J'étais le genre de fille à ne pas comprendre grand chose de la vie. Le genre de fille à se poser des questions continuellement. Du style "Et si tout ce bordel n'était qu'un rêve ? Et si, au fond, nous n'étions que des bouteilles d'eau en plastique ? Et si nous n'étions que des animaux captifs d'un zoo grandeur nature ?". Bref, des questions, toujours des questions. Des questions encore et encore. Mais les réponses ne se montraient pas. Elles restaient cachées, dans un trou que je ne pouvais atteindre.

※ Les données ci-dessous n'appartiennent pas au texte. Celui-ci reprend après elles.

-- ==== Sys2Proof/Machine/Wheel.lean ====
section
/-!
DEFINITION. The Wheel (R212 to R251): validation of a layer descriptor, choosing experts, tallies and grants, lists, dispatch and
return, exact combine, layer skipping, the backward pass, and the sort unit.
-/

namespace Sys2Proof.Machine

/-! ### The layer descriptor -/

/-- Fields of a layer descriptor (Table 8.1). -/
structure RouteD where
  layer   : Nat
  k       : Nat
  policy  : Nat
  rounds  : Nat
  flags   : Nat
  nexp    : Nat
  cap     : Nat
  sync    : Nat
  tokens  : Nat
  dmodel  : Nat
  group   : Nat
  blimit  : Nat
  scores  : Nat
  table   : Nat
  xin     : Nat
  xexp    : Nat
  out     : Nat
  lists   : Nat
  recv    : Nat
  ret     : Nat
  bulge   : Nat
  skip    : Nat
  counts  : Nat
  ggrad   : Nat
  cmb     : Nat
  timeout : Nat
  lthresh : Int
  lscore  : Nat
  mbtag   : Nat
deriving DecidableEq, Repr

/-- The fields of 256 descriptor bytes. -/
def routeD (b : List Byte) : RouteD :=
  { layer := field b 0 2, k := field b 2 1, policy := field b 3 1, rounds := field b 4 1, flags := field b 5 1, nexp := field b 6 2
    cap := field b 8 2, sync := field b 10 2 % 8192, tokens := field b 12 4, dmodel := field b 16 2, group := field b 18 2
    blimit := field b 20 4, scores := field b 24 8, table := field b 32 8, xin := field b 40 8, xexp := field b 48 8
    out := field b 56 8, lists := field b 64 8, recv := field b 72 8, ret := field b 80 8, bulge := field b 88 8, skip := field b 96 8
    counts := field b 104 8, ggrad := field b 112 8, cmb := field b 120 4, timeout := field b 124 4
    lthresh := field b 128 4, lscore := field b 132 4, mbtag := field b 136 8 }

/-- DIR: a backward descriptor. -/
def RouteD.back (q : RouteD) : Bool := q.flags.testBit 0

/-- LSKIP_KIND. -/
def RouteD.lskip (q : RouteD) : Nat := q.flags / 16 % 4

/-- Length H of a half's combine area (R238). -/
def RouteD.areaLen (q : RouteD) : Nat := roundUp (q.tokens / 16 * (8 * q.dmodel + 6)) 256

/-- The first field at fault, in byte order (R213, Table 8.1); a backward descriptor's own K and BULGE_LIMIT are ignored (R239). -/
def routeBad (b : List Byte) : Option Nat :=
  let q := routeD b
  if !q.back && (decide (q.k = 0) || decide (8 < q.k) || decide (q.nexp < q.k)) then some 2
  else if 2 < q.policy then some 3
  else if q.policy = 1 && (decide (q.rounds = 0) || decide (4 < q.rounds)) then some 4
  else if 64 ≤ q.flags || q.lskip = 3 then some 5
  else if q.nexp = 0 || 4096 < q.nexp then some 6
  else if 8192 ≤ field b 10 2 then some 10
  else if q.tokens % 16 ≠ 0 || q.tokens = 0 || 1048576 < q.tokens then some 12
  else if q.dmodel % 32 ≠ 0 || q.dmodel = 0 || 16384 < q.dmodel then some 16
  else if 4095 < q.group then some 18
  else none
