/-- TRANSLATION_FAULT and FAULT_POST (R194, R197, R199, R200): an access that faults parks its agent, one that does not leaves it; a park is posted under
a new record, merged into a pending one of the same 64 KiB page and cause, or waits for a place of the 256; each post counts and raises source 17.
COMPLETES: TRANSLATION_FAULT, FAULT_POST.

STUDIO_FAULT_TAKE and FAULT_EXPIRY (R196, R201): the oldest record not taken is walked again; when the walk finds a translation the record goes and its
agents replay, otherwise it is sent to the owner's fault ring with source 4, or held while the owner's port may not issue; a record that has waited its limit is
a FAIL, counted and job-fatal, one that has not is left. COMPLETES: STUDIO_FAULT_TAKE, FAULT_EXPIRY. -/
def Obligations.TranslationFaultResults : Prop :=
  (
  ∀ (s : State) (ag : Agent) (va : BitVec 64) (acc : Access) (c l : Nat) (en : BitVec 64) (d1 : Dev) (p : Park) (us : List Upset),
    let d := s.dev.withCodes us
    let same (f : FaultRec) := f.va / 65536 == p.va / 65536 && f.cause == p.cause
    let mine := d.parks.find? fun p => decide (p.agent = ag) && p.fault.isNone
    let fault := d.translate (agentDie ag) (agentTile ag) va.toNat acc = (.fault c l en, d1)
    (d.isParked ag = true ∨ d.alive = false → Comes (.translationFault ag va acc us) s d)
      ∧ ((∀ x y z e, d.translate (agentDie ag) (agentTile ag) va.toNat acc ≠ (.fault x y z, e)) → Comes (.translationFault ag va acc us) s d)
      ∧ (d.isParked ag = false → d.alive = true → fault → Comes (.translationFault ag va acc us) s (d1.parkAgent ag va.toNat acc c l en))
      ∧ (∀ t, ag = .tile t → d.isParked ag = false → d.alive = true → (d1.tile t).ctx.run ≠ .idle → fault →
          Does (.translationFault ag va acc us) s fun e =>
            e.parks = d1.parks ++ [⟨ag, va.toNat, acc, c, l, (d1.tile t).ctx.stream, en, none, false, false⟩])
      ∧ (mine = none ∨ d.alive = false → Comes (.faultPost ag) s s.dev)
      ∧ (mine = some p → d.alive = true → Comes (.faultPost ag) s (s.dev.post p))
      ∧ (mine = some p → d.alive = true → d.faults.find? same = none → d.faults.length < 256 → d.calm = true → Does (.faultPost ag) s fun e =>
          e.faults = d.faults ++ [⟨d.nextId, p.agent, p.cause, p.va, p.access, p.level, p.stream, d.epoch, p.entry, false, false,
              d.ms + max 1 (d.fld rMmuCtl 31 16)⟩]
            ∧ e.nextId = d.nextId + 1 ∧ e.rd rMmuFaults = satAdd (d.rd rMmuFaults) 1 ∧ e.pendBit 17 = true)
      ∧ (∀ f, mine = some p → d.alive = true → d.faults.find? same = some f → d.calm = true → Does (.faultPost ag) s fun e =>
          e.faults = d.faults ∧ e.nextId = d.nextId ∧ e.rd rMmuFaults = satAdd (d.rd rMmuFaults) 1
            ∧ (∃ q ∈ e.parks, q.fault = some f.id ∧ q.agent = ag) ∧ e.pendBit 17 = true)
      ∧ (mine = some p → d.alive = true → d.faults.find? same = none → 256 ≤ d.faults.length → p.waited = false → d.calm = true →
          Does (.faultPost ag) s fun e => e.faults = d.faults ∧ e.rd rMmuFaultqFull = satAdd (d.rd rMmuFaultqFull) 1))
  ∧ (
  ∀ (s : State) (f : FaultRec) (id : Nat) (us : List Upset),
    let d := s.dev.withCodes us
    let d0 : Dev := { d with faults := d.faults.map fun (g : FaultRec) => if g.id = f.id then { g with taken := true } else g }
    (d.faults.find? (fun g => !g.taken) = none → Comes (.studioFaultTake us) s d)
      ∧ (d.faults.find? (fun g => !g.taken) = some f →
        (∀ d1, d0.rewalk f = (true, d1) → Comes (.studioFaultTake us) s (d1.resumeAll f.id))
          ∧ (∀ d1, d0.rewalk f = (false, d1) → Comes (.studioFaultTake us) s (d1.sendFault f))
          ∧ (d.calm = true → d.fld rMmuCtl 0 0 = 0 → d.mayIssue d.owner = true → Does (.studioFaultTake us) s fun e =>
              e.faults.any (fun g => decide (g.id = f.id) && g.sent && g.taken) = true ∧ e.pendBit 4 = true ∧ Out.faultRing d.owner f.bytes ∈ e.out))
      ∧ (d.faults.find? (fun g => g.id == id) = none → Comes (.faultExpiry id) s s.dev)
      ∧ (s.dev.faults.find? (fun g => g.id == f.id) = some f →
          (f.limit ≤ d.ms → Comes (.faultExpiry f.id) s
              ({ s.dev.bump rMmuFaultExpired 1 with faults := s.dev.faults.filter fun g => g.id != f.id } : Dev).jobFatal)
            ∧ (d.ms < f.limit → Comes (.faultExpiry f.id) s s.dev)))

/-- A job-fatal event (R425, R426): a running job has failed, sources 0 and 16 are pending, every tile has stopped, no job command and no waiting command is
left, the device's epoch is on the list of aborted ones, no tile fires or is to fire (R375), and no retry is left but a host's BAR2 read (Table 13.3). -/
def Obligations.JobFatalStops : Prop :=
  ∀ d : Dev,
    let e := d.jobFatal
    (d.job = 1 → e.job = 2) ∧ e.pendBit 0 = true ∧ e.pendBit 16 = true ∧ (∀ t, (e.tile t).ctx.run = .idle ∨ (e.tile t).ctx.run = .stopped)
      ∧ (∀ c ∈ e.cmds, c.disp = true ∧ c.op.isJob = false) ∧ (∀ c ∈ e.cmds, c ∈ d.cmds) ∧ inSet e.aborts e.epoch = true
      ∧ (∀ t, (e.tile t).inFiring = false) ∧ ∀ r ∈ e.retries, r.what.isBar2 = true

/-! ### Commands -/

/-- NOP, SIGNAL, WAIT, ADD and RESET (R427, R436, R444, Table 15.8), served at once: the operation on each object of the range in increasing order, then the
completion of R422 with ST_OK and DETAIL 0; a WAIT of which some object does not satisfy VALUE stays accepted and is not dispatched. COMPLETES: NOP, SIGNAL, WAIT, CMD_ADD, RESET.

What a range operation leaves: every object of the range has the operation's result on its own count, every other count is as before (Table 15.8,
R438). -/
def Obligations.SyncCommandResults : Prop :=
  (
  ∀ (s : State) (h : CmdHdr) (o n : Nat) (v : Word),
    let done (op : CmdOp) (f : Dev → Dev) := (f (s.dev.begun (submOf h op) op)).finish (s.dev.cmdOf h op) 0 0
    (Lone s.dev h .nop .nop → Comes (.nop h) s (done .nop id))
      ∧ (Lone s.dev h (.signal o n) (.signal o n) →
          Comes (.signal h o n) s (done (.signal o n) (iterFrom (fun i x => x.setCount i (x.count i + 1)) n o)))
      ∧ (Lone s.dev h (.add o n v) (.add o n v) →
          Comes (.cmdAdd h o n v) s (done (.add o n v) (iterFrom (fun i x => x.setCount i (x.count i + v)) n o)))
      ∧ (Lone s.dev h (.reset o n v) (.reset o n v) → Comes (.reset h o n v) s (done (.reset o n v) (iterFrom (fun i x => x.setCount i v) n o)))
      ∧ (Lone s.dev h (.wait o n v) (.wait o n v) → (∀ i, i < n → satisfies (s.dev.count (o + i)) v = true) → Comes (.wait h o n v) s (done (.wait o n v) id))
      ∧ (∀ k, Lone s.dev h (.wait o n v) (.wait o n v) → k < n → satisfies (s.dev.count (o + k)) v = false → Does (.wait h o n v) s fun d =>
          d.cmds.map (fun c => (c.id, c.disp)) = [(s.dev.cmdSeq, false)] ∧ d.sync = s.dev.sync))
  ∧ (
  ∀ (d : Dev) (f : Word → Word) (o n j : Nat),
    (iterFrom (fun i (x : Dev) => x.setCount i (f (x.count i))) n o d).count j = if o ≤ j ∧ j < o + n then f (d.count j) else d.count j)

Je m'appelais Sibylle. J'étais une fille banale de quatorze étés. J'aimais écrire sur tout et n'importe quoi, traitant n'importe quel sujet qui effleurait mon pauvre esprit volatile et puéril. J'espérais tout et n'importe quoi. J'espérais voir un prince charmant un jour frapper à ma porte. J'espérais exercer le métier qui me fait tant rêver. J'espérais pouvoir comprendre ce que 42 voulait dire quand on évoquait LA réponse à LA question de LA vie. Mais 42 quoi ? 42 balais ? 42 genoux ? 42 yeux ? 42 personnalités ? 42 langues ? 42 verres ? Oulah, je divaguai un peu trop. Je m'emballais trop, aussi. Mais le pire était que j'étais totalement différente en fonction des endroits où j'allais. Tantôt j'étais calme et discrète, tantôt totalement barrée et racontait n'importe quoi. En fait, non. Ce n'était pas j'étais mais avec qui j'étais. Voilà une belle nuance. J'aimais beaucoup les nuances. Elles étaient drôle à faire remarquer.

Aujourd'hui, j'étais partie faire une de mes quotidiennes balades à vélo. Mais un facteur exceptionnel changeait ma routine. Teddy, alias Theodore, m'accompagnait. C'était un bon pote à moi. Pote dont j'étais secrètement amoureuse. Il était spécial, Teddy. Non pas que je le considérais comme mon âme-sœur ou une connerie fantasque auxquelles je croyais encore, mais il était, disons... peu commun. Son mental avait quelque chose que je ne pouvais nier. Quelque chose qui m'intriguait et me poussait à vouloir en apprendre plus sur lui. Un sentiment qui m'attirait vers lui tel un aimant attire le métal.

Je lui proposai une course chronométrée. J'aimais bien les défis, tout comme lui, alors il accepta rapidement. Il commença en s'auto-chronométrant car il était le seul de nous deux à avoir pris son téléphone portable. Et qui dit téléphone portable dit chrono, alors il commença.
Dès que j'entendis son cri me disant de descendre la grande pente, je commençai à pédaler. Cette pente, je l'avais descendue des milliers de fois. Je savais que je devais mettre la vitesse 7 de mon vélo et pédaler sans relâche jusqu'en bas. Et ce fut ce que je fis. Le seul moment "dangereux" dans cette pente était une route cachée par des arbres. Enfin, "route" non. "Chaussée" était le terme correct pour définir cette voie automobile. Mais personne n'y passait alors je ne faisait pas trop attention quand je passais devant. Et voilà mon erreur.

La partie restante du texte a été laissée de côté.